_Work order_
Go through the data and copy each line where the string "rngO" appears.

_Data_

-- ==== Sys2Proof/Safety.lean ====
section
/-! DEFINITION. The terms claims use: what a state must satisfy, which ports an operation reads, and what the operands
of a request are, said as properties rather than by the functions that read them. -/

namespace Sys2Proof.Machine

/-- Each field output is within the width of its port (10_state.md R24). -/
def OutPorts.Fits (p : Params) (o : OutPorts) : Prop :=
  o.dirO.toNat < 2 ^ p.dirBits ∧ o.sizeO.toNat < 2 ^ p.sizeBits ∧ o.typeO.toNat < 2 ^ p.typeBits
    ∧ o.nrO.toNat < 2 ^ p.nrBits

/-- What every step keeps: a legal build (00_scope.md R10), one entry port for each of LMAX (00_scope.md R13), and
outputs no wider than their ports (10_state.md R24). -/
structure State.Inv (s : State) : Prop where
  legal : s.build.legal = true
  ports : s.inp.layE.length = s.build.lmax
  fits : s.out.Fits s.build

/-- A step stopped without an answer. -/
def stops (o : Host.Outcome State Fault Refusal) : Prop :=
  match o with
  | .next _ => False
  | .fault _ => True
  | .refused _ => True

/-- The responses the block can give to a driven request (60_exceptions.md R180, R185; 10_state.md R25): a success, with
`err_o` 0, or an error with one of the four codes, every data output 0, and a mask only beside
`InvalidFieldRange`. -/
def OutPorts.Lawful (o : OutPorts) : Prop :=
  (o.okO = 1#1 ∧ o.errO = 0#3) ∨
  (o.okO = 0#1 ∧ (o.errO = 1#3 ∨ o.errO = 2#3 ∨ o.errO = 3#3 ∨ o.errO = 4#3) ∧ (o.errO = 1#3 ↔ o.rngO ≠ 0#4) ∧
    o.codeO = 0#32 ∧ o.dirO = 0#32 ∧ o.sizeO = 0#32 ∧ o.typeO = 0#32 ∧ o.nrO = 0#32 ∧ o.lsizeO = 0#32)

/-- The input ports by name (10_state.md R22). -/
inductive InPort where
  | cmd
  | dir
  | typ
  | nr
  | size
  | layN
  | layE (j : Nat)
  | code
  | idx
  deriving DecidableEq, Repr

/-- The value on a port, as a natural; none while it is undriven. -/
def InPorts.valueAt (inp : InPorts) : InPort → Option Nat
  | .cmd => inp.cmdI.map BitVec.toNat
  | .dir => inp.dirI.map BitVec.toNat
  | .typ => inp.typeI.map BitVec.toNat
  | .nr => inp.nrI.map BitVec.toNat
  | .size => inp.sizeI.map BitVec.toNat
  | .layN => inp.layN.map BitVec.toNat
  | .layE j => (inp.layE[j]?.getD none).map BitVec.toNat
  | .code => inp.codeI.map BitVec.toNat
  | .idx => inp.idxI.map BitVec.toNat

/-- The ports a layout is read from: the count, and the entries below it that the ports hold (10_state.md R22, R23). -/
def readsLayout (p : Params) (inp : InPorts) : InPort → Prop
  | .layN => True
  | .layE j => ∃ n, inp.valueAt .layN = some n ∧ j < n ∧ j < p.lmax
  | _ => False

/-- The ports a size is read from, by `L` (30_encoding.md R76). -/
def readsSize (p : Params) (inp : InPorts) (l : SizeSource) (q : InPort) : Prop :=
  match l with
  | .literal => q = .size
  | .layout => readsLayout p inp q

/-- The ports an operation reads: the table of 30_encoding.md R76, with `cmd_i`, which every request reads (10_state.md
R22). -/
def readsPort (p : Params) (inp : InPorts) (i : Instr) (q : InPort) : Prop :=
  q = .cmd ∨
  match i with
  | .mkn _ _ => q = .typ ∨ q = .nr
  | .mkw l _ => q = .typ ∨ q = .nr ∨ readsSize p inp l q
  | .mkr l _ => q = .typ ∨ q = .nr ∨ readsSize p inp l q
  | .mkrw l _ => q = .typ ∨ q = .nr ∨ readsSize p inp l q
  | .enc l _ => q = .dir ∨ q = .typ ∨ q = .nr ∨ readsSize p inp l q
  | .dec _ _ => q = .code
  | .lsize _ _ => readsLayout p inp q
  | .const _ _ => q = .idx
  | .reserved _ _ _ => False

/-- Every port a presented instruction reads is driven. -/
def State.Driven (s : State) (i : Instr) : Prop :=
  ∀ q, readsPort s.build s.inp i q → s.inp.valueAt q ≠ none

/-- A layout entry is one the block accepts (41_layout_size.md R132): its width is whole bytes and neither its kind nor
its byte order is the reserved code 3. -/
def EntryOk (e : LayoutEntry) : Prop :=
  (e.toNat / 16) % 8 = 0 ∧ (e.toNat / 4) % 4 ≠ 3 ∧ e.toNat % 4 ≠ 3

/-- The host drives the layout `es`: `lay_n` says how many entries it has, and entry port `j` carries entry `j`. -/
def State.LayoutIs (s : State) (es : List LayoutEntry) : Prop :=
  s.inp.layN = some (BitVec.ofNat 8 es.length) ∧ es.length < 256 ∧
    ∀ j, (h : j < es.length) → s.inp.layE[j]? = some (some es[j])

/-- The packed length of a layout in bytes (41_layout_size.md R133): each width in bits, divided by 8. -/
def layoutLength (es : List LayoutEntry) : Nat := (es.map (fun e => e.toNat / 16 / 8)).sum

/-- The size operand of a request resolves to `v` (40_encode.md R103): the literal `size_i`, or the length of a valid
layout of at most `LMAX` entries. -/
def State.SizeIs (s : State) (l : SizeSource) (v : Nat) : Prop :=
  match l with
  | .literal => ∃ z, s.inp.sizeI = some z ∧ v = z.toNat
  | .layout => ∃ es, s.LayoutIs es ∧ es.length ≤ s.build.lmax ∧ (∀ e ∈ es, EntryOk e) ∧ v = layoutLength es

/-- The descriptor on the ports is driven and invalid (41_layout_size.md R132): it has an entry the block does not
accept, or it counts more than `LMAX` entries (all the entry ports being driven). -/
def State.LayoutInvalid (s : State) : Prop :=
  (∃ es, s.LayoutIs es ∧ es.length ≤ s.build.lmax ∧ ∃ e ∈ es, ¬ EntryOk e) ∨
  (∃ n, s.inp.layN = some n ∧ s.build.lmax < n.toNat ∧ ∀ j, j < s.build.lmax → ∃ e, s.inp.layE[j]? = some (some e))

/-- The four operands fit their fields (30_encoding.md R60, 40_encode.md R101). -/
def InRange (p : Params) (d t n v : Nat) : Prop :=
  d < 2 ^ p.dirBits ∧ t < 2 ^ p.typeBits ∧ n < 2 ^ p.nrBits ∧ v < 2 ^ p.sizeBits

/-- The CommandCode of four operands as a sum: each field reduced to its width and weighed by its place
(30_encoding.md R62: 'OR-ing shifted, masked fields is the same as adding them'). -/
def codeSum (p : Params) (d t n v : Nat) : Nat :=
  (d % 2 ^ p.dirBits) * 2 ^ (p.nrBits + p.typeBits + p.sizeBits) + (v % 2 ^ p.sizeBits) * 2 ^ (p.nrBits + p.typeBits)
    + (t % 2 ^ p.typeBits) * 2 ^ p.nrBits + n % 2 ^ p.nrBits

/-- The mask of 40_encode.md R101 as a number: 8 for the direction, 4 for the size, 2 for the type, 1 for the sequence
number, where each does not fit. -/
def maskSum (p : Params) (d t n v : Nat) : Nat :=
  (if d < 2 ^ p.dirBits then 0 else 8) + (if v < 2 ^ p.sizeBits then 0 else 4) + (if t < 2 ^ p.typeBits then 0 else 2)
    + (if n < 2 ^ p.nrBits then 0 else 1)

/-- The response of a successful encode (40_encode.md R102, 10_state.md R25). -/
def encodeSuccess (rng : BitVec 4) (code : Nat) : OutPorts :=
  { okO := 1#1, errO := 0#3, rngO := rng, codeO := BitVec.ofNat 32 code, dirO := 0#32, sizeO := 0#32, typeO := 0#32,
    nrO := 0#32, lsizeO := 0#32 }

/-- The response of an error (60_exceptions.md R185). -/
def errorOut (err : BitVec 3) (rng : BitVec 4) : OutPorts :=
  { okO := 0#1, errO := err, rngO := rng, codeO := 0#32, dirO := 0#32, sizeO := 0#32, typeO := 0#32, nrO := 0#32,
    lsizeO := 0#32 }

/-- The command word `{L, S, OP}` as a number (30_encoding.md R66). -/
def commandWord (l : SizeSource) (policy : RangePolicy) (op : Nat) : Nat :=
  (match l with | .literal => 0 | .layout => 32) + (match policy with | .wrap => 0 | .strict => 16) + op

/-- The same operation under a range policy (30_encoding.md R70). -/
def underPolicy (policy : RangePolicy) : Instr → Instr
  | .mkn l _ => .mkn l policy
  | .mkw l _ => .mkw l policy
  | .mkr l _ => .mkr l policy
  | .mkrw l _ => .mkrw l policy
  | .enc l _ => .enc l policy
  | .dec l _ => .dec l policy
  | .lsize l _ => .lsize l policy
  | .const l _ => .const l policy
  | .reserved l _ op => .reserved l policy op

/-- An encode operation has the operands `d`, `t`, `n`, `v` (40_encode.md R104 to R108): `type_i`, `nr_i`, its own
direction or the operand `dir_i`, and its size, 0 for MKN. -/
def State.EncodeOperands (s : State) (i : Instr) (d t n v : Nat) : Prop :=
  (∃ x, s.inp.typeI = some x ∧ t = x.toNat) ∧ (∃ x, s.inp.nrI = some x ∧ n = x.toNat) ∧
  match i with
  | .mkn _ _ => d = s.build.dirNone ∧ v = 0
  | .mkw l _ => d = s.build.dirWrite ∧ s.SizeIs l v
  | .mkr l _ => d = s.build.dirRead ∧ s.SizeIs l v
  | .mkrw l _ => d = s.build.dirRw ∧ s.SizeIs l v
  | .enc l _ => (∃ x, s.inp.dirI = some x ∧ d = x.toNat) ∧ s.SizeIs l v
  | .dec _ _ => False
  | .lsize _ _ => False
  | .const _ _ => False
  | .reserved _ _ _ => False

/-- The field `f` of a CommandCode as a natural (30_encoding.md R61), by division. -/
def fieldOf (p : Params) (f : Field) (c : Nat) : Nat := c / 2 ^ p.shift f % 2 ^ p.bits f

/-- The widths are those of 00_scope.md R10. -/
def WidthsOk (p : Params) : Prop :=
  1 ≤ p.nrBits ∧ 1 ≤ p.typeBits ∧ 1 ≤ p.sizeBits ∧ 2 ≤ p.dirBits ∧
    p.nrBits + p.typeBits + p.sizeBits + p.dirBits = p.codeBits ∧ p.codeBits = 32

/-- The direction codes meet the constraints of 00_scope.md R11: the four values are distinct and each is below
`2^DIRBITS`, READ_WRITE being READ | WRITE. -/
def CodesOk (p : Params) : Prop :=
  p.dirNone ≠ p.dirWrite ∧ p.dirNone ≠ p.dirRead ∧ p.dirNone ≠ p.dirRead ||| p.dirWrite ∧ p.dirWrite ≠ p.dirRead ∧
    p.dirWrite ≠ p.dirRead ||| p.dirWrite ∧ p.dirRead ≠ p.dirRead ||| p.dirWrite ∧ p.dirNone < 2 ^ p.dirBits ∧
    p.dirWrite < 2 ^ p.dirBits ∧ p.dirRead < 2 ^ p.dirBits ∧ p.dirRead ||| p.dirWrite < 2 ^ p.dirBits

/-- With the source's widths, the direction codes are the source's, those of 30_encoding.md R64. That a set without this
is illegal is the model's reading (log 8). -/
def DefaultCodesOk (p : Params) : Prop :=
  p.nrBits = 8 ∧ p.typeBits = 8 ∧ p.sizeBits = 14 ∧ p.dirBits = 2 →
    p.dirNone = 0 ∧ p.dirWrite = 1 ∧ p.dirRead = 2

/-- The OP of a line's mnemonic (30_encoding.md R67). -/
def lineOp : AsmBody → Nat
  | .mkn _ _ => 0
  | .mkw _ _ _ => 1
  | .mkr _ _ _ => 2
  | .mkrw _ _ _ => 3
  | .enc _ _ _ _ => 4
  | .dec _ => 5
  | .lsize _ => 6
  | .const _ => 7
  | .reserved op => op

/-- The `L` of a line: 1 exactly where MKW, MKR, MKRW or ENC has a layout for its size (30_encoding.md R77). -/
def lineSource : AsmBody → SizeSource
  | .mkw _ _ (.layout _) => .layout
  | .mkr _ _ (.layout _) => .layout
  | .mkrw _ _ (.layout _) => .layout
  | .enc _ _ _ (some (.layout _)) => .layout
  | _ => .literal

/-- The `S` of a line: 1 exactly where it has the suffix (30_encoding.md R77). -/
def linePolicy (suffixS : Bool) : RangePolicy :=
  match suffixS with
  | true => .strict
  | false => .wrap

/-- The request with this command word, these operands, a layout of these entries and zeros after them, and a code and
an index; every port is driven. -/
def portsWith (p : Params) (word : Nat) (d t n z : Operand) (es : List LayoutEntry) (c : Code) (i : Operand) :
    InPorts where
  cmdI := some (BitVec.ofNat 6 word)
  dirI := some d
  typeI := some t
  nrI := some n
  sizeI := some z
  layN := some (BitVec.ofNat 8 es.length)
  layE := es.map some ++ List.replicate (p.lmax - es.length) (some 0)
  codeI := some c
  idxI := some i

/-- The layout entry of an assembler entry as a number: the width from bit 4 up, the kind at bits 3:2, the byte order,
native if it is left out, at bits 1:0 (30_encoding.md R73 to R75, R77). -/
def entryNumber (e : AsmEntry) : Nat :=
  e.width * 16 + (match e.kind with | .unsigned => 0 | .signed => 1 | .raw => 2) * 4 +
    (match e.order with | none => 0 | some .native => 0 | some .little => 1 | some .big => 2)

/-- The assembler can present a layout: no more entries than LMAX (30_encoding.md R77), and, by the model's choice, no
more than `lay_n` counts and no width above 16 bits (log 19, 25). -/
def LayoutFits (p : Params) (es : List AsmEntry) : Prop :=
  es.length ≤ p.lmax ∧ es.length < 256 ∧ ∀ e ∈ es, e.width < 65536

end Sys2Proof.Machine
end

_Response for this exercise_
  (o.okO = 0#1 ∧ (o.errO = 1#3 ∨ o.errO = 2#3 ∨ o.errO = 3#3 ∨ o.errO = 4#3) ∧ (o.errO = 1#3 ↔ o.rngO ≠ 0#4) ∧
  { okO := 1#1, errO := 0#3, rngO := rng, codeO := BitVec.ofNat 32 code, dirO := 0#32, sizeO := 0#32, typeO := 0#32,
  { okO := 0#1, errO := err, rngO := rng, codeO := 0#32, dirO := 0#32, sizeO := 0#32, typeO := 0#32, nrO := 0#32,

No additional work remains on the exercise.